Fixation and processing of statistical results

Lecture



In Lecture 21, we became acquainted in detail with the scheme of a statistical computer experiment. In Lectures 21-26, we examined the practical implementation of all the basic blocks (see Fig. 21.3) of this scheme. Now it is important to learn how to organize the work of the last two blocks - the block for calculating statistical characteristics (BVSH) and the block for assessing the reliability of statistical results (AML).

So, we will consider how to fix the statistical values ​​as a result of the experiment in order to obtain reliable information about the properties of the object being modeled. Recall that the generalized characteristics of a random process or phenomenon are average values.

Average calculation

The calculation of the average values ​​during the experiment, which is repeated many times, and its result is averaged, can be organized in several ways:

  • all statistics are calculated at the end;
  • all statistics are calculated in the calculation process (by recursive relations);
  • All statistics are calculated in class intervals (this method combines the universality of the first method and the economy of the second).

Method 1. Calculate all statistics at the end. To do this, in the course of the experiment, the values ​​of X i the output (studied) random variable X are accumulated in the data array. After the end of the experiment, the expectation (average) X and the variance D (the characteristic variation of the values ​​relative to this expectation) are calculated.

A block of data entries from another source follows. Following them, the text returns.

-- ==== Sys2Proof/Laws/Tab.lean ====
section
/-! SUPPORT. Sparse arrays and memories: what a write leaves at its index and at every other one, and that the canonical
form is kept. -/

namespace Sys2Proof.Machine

section Tabs

variable {α : Type} [DecidableEq α]

omit [DecidableEq α] in
@[simp] theorem tabGet_nil (d : α) (i : Nat) : tabGet d [] i = d := rfl

omit [DecidableEq α] in
theorem tabGet_tabPut_same (d : α) (t : Tab α) (i : Nat) (v : α) : tabGet d (tabPut t i v) i = v := by
  induction t with
  | nil => simp [tabPut, tabGet]
  | cons e t ih =>
    obtain ⟨j, x⟩ := e
    rcases lt_trichotomy j i with h | h | h
    · simp [tabPut, tabGet, h, h.ne, ih]
    · simp [tabPut, tabGet, h]
    · simp [tabPut, tabGet, not_lt.2 h.le, h.ne']

omit [DecidableEq α] in
theorem tabGet_tabPut_other (d : α) (t : Tab α) {i k : Nat} (v : α) (h : k ≠ i) :
    tabGet d (tabPut t i v) k = tabGet d t k := by
  induction t with
  | nil => simp [tabPut, tabGet, h.symm]
  | cons e t ih =>
    obtain ⟨j, x⟩ := e
    rcases lt_trichotomy j i with g | g | g
    · simp [tabPut, tabGet, g, ih]
    · subst g; simp [tabPut, tabGet, h.symm]
    · simp [tabPut, tabGet, not_lt.2 g.le, g.ne', h.symm]

omit [DecidableEq α] in
theorem tabGet_tabErase_same (d : α) (t : Tab α) (i : Nat) : tabGet d (tabErase t i) i = d := by
  induction t with
  | nil => rfl
  | cons e t ih =>
    obtain ⟨j, x⟩ := e
    by_cases g : j = i <;> simp [tabErase, tabGet, g, ih]

omit [DecidableEq α] in
theorem tabGet_tabErase_other (d : α) (t : Tab α) {i k : Nat} (h : k ≠ i) :
    tabGet d (tabErase t i) k = tabGet d t k := by
  induction t with
  | nil => rfl
  | cons e t ih =>
    obtain ⟨j, x⟩ := e
    by_cases g : j = i
    · subst g; simp [tabErase, tabGet, h.symm, ih]
    · simp [tabErase, tabGet, g, ih]

/-- What was written is read back. -/
theorem tabGet_tabSet_same (d : α) (t : Tab α) (i : Nat) (v : α) : tabGet d (tabSet d t i v) i = v := by
  unfold tabSet
  split
  · next h => rw [h, tabGet_tabErase_same]
  · exact tabGet_tabPut_same d t i v

/-- A write leaves every other index. -/
theorem tabGet_tabSet_other (d : α) (t : Tab α) {i k : Nat} (v : α) (h : k ≠ i) :
    tabGet d (tabSet d t i v) k = tabGet d t k := by
  unfold tabSet
  split
  · exact tabGet_tabErase_other d t h
  · exact tabGet_tabPut_other d t v h


end Tabs

/-! ## Memories -/

@[simp] theorem cellGet_cellSet_same (d : Byte) (m : List Host.Cell) (a : Nat) (v : Byte) :
    cellGet d (cellSet d m a v) a = v := tabGet_tabSet_same d m a v

theorem cellGet_cellSet_other (d : Byte) (m : List Host.Cell) {a b : Nat} (v : Byte) (h : b ≠ a) :
    cellGet d (cellSet d m a v) b = cellGet d m b := tabGet_tabSet_other d m v h

/-- A byte outside a write is unchanged. -/
theorem cellGet_cellWrite_other (d : Byte) (m : List Host.Cell) (a : Nat) (bs : Bytes) (b : Nat)
    (h : b < a ∨ a + bs.length ≤ b) : cellGet d (cellWrite d m a bs) b = cellGet d m b := by
  induction bs generalizing a with
  | nil => rfl
  | cons x bs ih =>
    simp only [List.length_cons] at h
    rw [cellWrite, cellGet_cellSet_other d _ _ (by omega), ih _ (by omega)]

/-- A byte inside a write is the byte written. -/
theorem cellGet_cellWrite_inside (d : Byte) (m : List Host.Cell) (a : Nat) (bs : Bytes) (i : Nat) (h : i < bs.length) :
    cellGet d (cellWrite d m a bs) (a + i) = bs[i] := by
  induction bs generalizing a i with
  | nil => simp at h
  | cons x bs ih =>
    cases i with
    | zero => simp [cellWrite]
    | succ i =>
      rw [cellWrite, cellGet_cellSet_other d _ _ (by omega)]
      simp only [List.length_cons, Nat.add_lt_add_iff_right] at h
      have := ih (a + 1) i h
      simpa [Nat.add_assoc, Nat.add_comm 1 i] using this

/-- The canonical form as one chain of rising addresses without default bytes. -/
theorem wf_cons_iff (d : Byte) (e : Host.Cell) (m : List Host.Cell) :
    Memory.wf d (e :: m) = true ↔ e.2 ≠ d ∧ (∀ f ∈ m.head?, e.1 < f.1) ∧ Memory.wf d m = true := by
  obtain ⟨a, x⟩ := e
  cases m with
  | nil => simp [Memory.wf]
  | cons f m =>
    obtain ⟨b, y⟩ := f
    simp [Memory.wf, and_assoc]

theorem wf_tail {d : Byte} {e : Host.Cell} {m : List Host.Cell} (h : Memory.wf d (e :: m) = true) :
    Memory.wf d m = true := ((wf_cons_iff d e m).1 h).2.2

/-- All addresses behind the first one of a canonical memory are above it. -/
theorem wf_above {d : Byte} {e : Host.Cell} {m : List Host.Cell} (h : Memory.wf d (e :: m) = true) :
    ∀ f ∈ m, e.1 < f.1 := by
  induction m generalizing e with
  | nil => simp
  | cons g m ih =>
    have h1 := (wf_cons_iff d e (g :: m)).1 h
    intro f hf
    rcases List.mem_cons.1 hf with rfl | hf
    · exact h1.2.1 f (by simp)
    · exact lt_trans (h1.2.1 g (by simp)) (ih h1.2.2 f hf)

/-- A canonical memory from a canonical rest whose addresses are all above. -/
theorem wf_of_above {d : Byte} {e : Host.Cell} {m : List Host.Cell} (h1 : e.2 ≠ d) (h2 : ∀ f ∈ m, e.1 < f.1)
    (h3 : Memory.wf d m = true) : Memory.wf d (e :: m) = true :=
  (wf_cons_iff d e m).2 ⟨h1, fun f hf => h2 f (List.mem_of_mem_head? hf), h3⟩

/-- Every kept entry of a canonical memory stays in order. -/
theorem wf_filter (d : Byte) (p : Host.Cell → Bool) (m : List Host.Cell) (h : Memory.wf d m = true) :
    Memory.wf d (m.filter p) = true := by
  induction m with
  | nil => rfl
  | cons e m ih =>
    by_cases hp : p e
    · rw [List.filter_cons_of_pos hp]
      exact wf_of_above ((wf_cons_iff d e m).1 h).1 (fun f hf => wf_above h f (List.mem_of_mem_filter hf))
        (ih (wf_tail h))
    · rw [List.filter_cons_of_neg hp]
      exact ih (wf_tail h)

theorem mem_tabErase {α : Type} {t : Tab α} {i : Nat} {e : Nat × α} (h : e ∈ tabErase t i) : e ∈ t := by
  induction t with
  | nil => exact h
  | cons f t ih =>
    obtain ⟨j, x⟩ := f
    by_cases g : j = i
    · simp only [tabErase, g, beq_self_eq_true, if_true] at h
      exact List.mem_cons_of_mem _ (ih h)
    · simp only [tabErase, beq_iff_eq, g, if_false, List.mem_cons] at h
      rcases h with h | h
      · exact h ▸ List.mem_cons_self
      · exact List.mem_cons_of_mem _ (ih h)

theorem mem_tabPut {α : Type} {t : Tab α} {i : Nat} {v : α} {e : Nat × α} (h : e ∈ tabPut t i v) :
    e = (i, v) ∨ e ∈ t := by
  induction t with
  | nil => simpa [tabPut] using h
  | cons f t ih =>
    obtain ⟨j, x⟩ := f
    rcases lt_trichotomy j i with g | g | g
    · simp only [tabPut, g, if_true, List.mem_cons] at h ⊢
      rcases h with h | h
      · exact Or.inr (Or.inl h)
      · exact (ih h).imp_right Or.inr
    · subst g
      simp only [tabPut, lt_irrefl, if_false, beq_self_eq_true, if_true, List.mem_cons] at h ⊢
      exact h.imp_right Or.inr
    · simp only [tabPut, not_lt.2 g.le, beq_iff_eq, g.ne', if_false, List.mem_cons] at h ⊢
      exact h

/-- Erasing an address keeps the canonical form. -/
theorem wf_tabErase (d : Byte) (m : List Host.Cell) (a : Nat) (h : Memory.wf d m = true) :
    Memory.wf d (tabErase m a) = true := by
  induction m with
  | nil => rfl
  | cons e m ih =>
    obtain ⟨j, x⟩ := e
    by_cases g : j = a
    · simpa [tabErase, g] using ih (wf_tail h)
    · simp only [tabErase, beq_iff_eq, g, if_false]
      exact wf_of_above ((wf_cons_iff d (j, x) m).1 h).1 (fun f hf => wf_above h f (mem_tabErase hf)) (ih (wf_tail h))

/-- Listing a byte that is not the default keeps the canonical form. -/
theorem wf_tabPut (d : Byte) (m : List Host.Cell) (a : Nat) (v : Byte) (hv : v ≠ d) (h : Memory.wf d m = true) :
    Memory.wf d (tabPut m a v) = true := by
  induction m with
  | nil => simp [tabPut, Memory.wf, hv]
  | cons e m ih =>
    obtain ⟨j, x⟩ := e
    have hx := ((wf_cons_iff d (j, x) m).1 h).1
    rcases lt_trichotomy j a with g | g | g
    · simp only [tabPut, g, if_true]
      refine wf_of_above hx (fun f hf => ?_) (ih (wf_tail h))
      rcases mem_tabPut hf with rfl | hf
      · exact g
      · exact wf_above h f hf
    · subst g
      simp only [tabPut, lt_irrefl, if_false, beq_self_eq_true, if_true]
      exact wf_of_above hv (fun f hf => wf_above (e := (j, x)) h f hf) (wf_tail h)
    · simp only [tabPut, not_lt.2 g.le, beq_iff_eq, g.ne', if_false]
      refine wf_of_above hv (fun f hf => ?_) h
      rcases List.mem_cons.1 hf with rfl | hf
      · exact g
      · exact lt_trans g (wf_above h f hf)

/-- A write of one byte keeps the canonical form. -/
theorem wf_cellSet (d : Byte) (m : List Host.Cell) (a : Nat) (v : Byte) (h : Memory.wf d m = true) :
    Memory.wf d (cellSet d m a v) = true := by
  unfold cellSet tabSet
  split
  · exact wf_tabErase d m a h
  · next hv => exact wf_tabPut d m a v hv h

/-- A write of a byte string keeps the canonical form. -/
theorem wf_cellWrite (d : Byte) (m : List Host.Cell) (a : Nat) (bs : Bytes) (h : Memory.wf d m = true) :
    Memory.wf d (cellWrite d m a bs) = true := by
  induction bs generalizing a with
  | nil => exact h
  | cons x bs ih => exact wf_cellSet d _ a x (ih (a + 1))

end Sys2Proof.Machine
end

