-- ==== Sys2Proof/Laws/State.lean ====
section
/-! SUPPORT. What each basic update of the state leaves unchanged, and what a register reads after a write. -/

namespace Sys2Proof.Machine

/-! ## setReg -/

@[simp] theorem State.setReg_pending (s : State) (a : Nat) (v : Word) : (s.setReg a v).pending = s.pending := rfl
@[simp] theorem State.setReg_hbm (s : State) (a : Nat) (v : Word) : (s.setReg a v).hbm = s.hbm := rfl
@[simp] theorem State.setReg_hbmPoison (s : State) (a : Nat) (v : Word) : (s.setReg a v).hbmPoison = s.hbmPoison := rfl
@[simp] theorem State.setReg_stk (s : State) (a : Nat) (v : Word) : (s.setReg a v).stk = s.stk := rfl
@[simp] theorem State.setReg_stkPoison (s : State) (a : Nat) (v : Word) : (s.setReg a v).stkPoison = s.stkPoison := rfl
@[simp] theorem State.setReg_flash (s : State) (a : Nat) (v : Word) : (s.setReg a v).flash = s.flash := rfl
@[simp] theorem State.setReg_tclk (s : State) (a : Nat) (v : Word) : (s.setReg a v).tclk = s.tclk := rfl
@[simp] theorem State.setReg_tb (s : State) (a : Nat) (v : Word) : (s.setReg a v).tb = s.tb := rfl
@[simp] theorem State.setReg_freeCtr (s : State) (a : Nat) (v : Word) : (s.setReg a v).freeCtr = s.freeCtr := rfl
@[simp] theorem State.setReg_reply (s : State) (a : Nat) (v : Word) : (s.setReg a v).reply = s.reply := rfl
@[simp] theorem State.setReg_atn (s : State) (a : Nat) (v : Word) : (s.setReg a v).atn = s.atn := rfl
@[simp] theorem State.setReg_rgm (s : State) (a : Nat) (v : Word) : (s.setReg a v).rgm = s.rgm := rfl
@[simp] theorem State.setReg_car (s : State) (a : Nat) (v : Word) : (s.setReg a v).car = s.car := rfl
@[simp] theorem State.setReg_lanes (s : State) (a : Nat) (v : Word) : (s.setReg a v).lanes = s.lanes := rfl
@[simp] theorem State.setReg_sca (s : State) (a : Nat) (v : Word) : (s.setReg a v).sca = s.sca := rfl
@[simp] theorem State.setReg_shd (s : State) (a : Nat) (v : Word) : (s.setReg a v).shd = s.shd := rfl
@[simp] theorem State.setReg_dlm (s : State) (a : Nat) (v : Word) : (s.setReg a v).dlm = s.dlm := rfl
@[simp] theorem State.setReg_pol (s : State) (a : Nat) (v : Word) : (s.setReg a v).pol = s.pol := rfl
@[simp] theorem State.setReg_pwr (s : State) (a : Nat) (v : Word) : (s.setReg a v).pwr = s.pwr := rfl
@[simp] theorem State.setReg_fab (s : State) (a : Nat) (v : Word) : (s.setReg a v).fab = s.fab := rfl
@[simp] theorem State.setReg_ring (s : State) (a : Nat) (v : Word) : (s.setReg a v).ring = s.ring := rfl
@[simp] theorem State.setReg_ctxs (s : State) (a : Nat) (v : Word) : (s.setReg a v).ctxs = s.ctxs := rfl
@[simp] theorem State.setReg_col (s : State) (a : Nat) (v : Word) : (s.setReg a v).col = s.col := rfl
@[simp] theorem State.setReg_twn (s : State) (a : Nat) (v : Word) : (s.setReg a v).twn = s.twn := rfl
@[simp] theorem State.setReg_way (s : State) (a : Nat) (v : Word) : (s.setReg a v).way = s.way := rfl
@[simp] theorem State.setReg_mgt (s : State) (a : Nat) (v : Word) : (s.setReg a v).mgt = s.mgt := rfl
@[simp] theorem State.setReg_cfg (s : State) (a : Nat) (v : Word) : (s.setReg a v).cfg = s.cfg := rfl
@[simp] theorem State.setReg_stack (s : State) (a : Nat) (v : Word) : (s.setReg a v).stack = s.stack := rfl
@[simp] theorem State.setReg_slices (s : State) (a : Nat) (v : Word) : (s.setReg a v).slices = s.slices := rfl
@[simp] theorem State.setReg_tap (s : State) (a : Nat) (v : Word) : (s.setReg a v).tap = s.tap := rfl
@[simp] theorem State.setReg_tbPend (s : State) (a : Nat) (v : Word) : (s.setReg a v).tbPend = s.tbPend := rfl
@[simp] theorem State.setReg_slStat (s : State) (a : Nat) (v : Word) : (s.setReg a v).slStat = s.slStat := rfl
@[simp] theorem State.setReg_i3cReply (s : State) (a : Nat) (v : Word) : (s.setReg a v).i3cReply = s.i3cReply := rfl
@[simp] theorem State.setReg_i3cOut (s : State) (a : Nat) (v : Word) : (s.setReg a v).i3cOut = s.i3cOut := rfl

  Fixation and processing of statistical results

  Fixation and processing of statistical results

Often, the standard deviation σ = sqrt ( D ) is used.

Note that the disadvantage of the method is the inefficient use of memory, since it is necessary to accumulate and save a large number of values ​​of the output value during the whole experiment, which can be very long.

The second minus is that you have to read the array X i twice, because using formula (2) as it is written here, we can only calculate the formula (1) (from 1 to n ), and then again banishing for the formula (2) the array X i .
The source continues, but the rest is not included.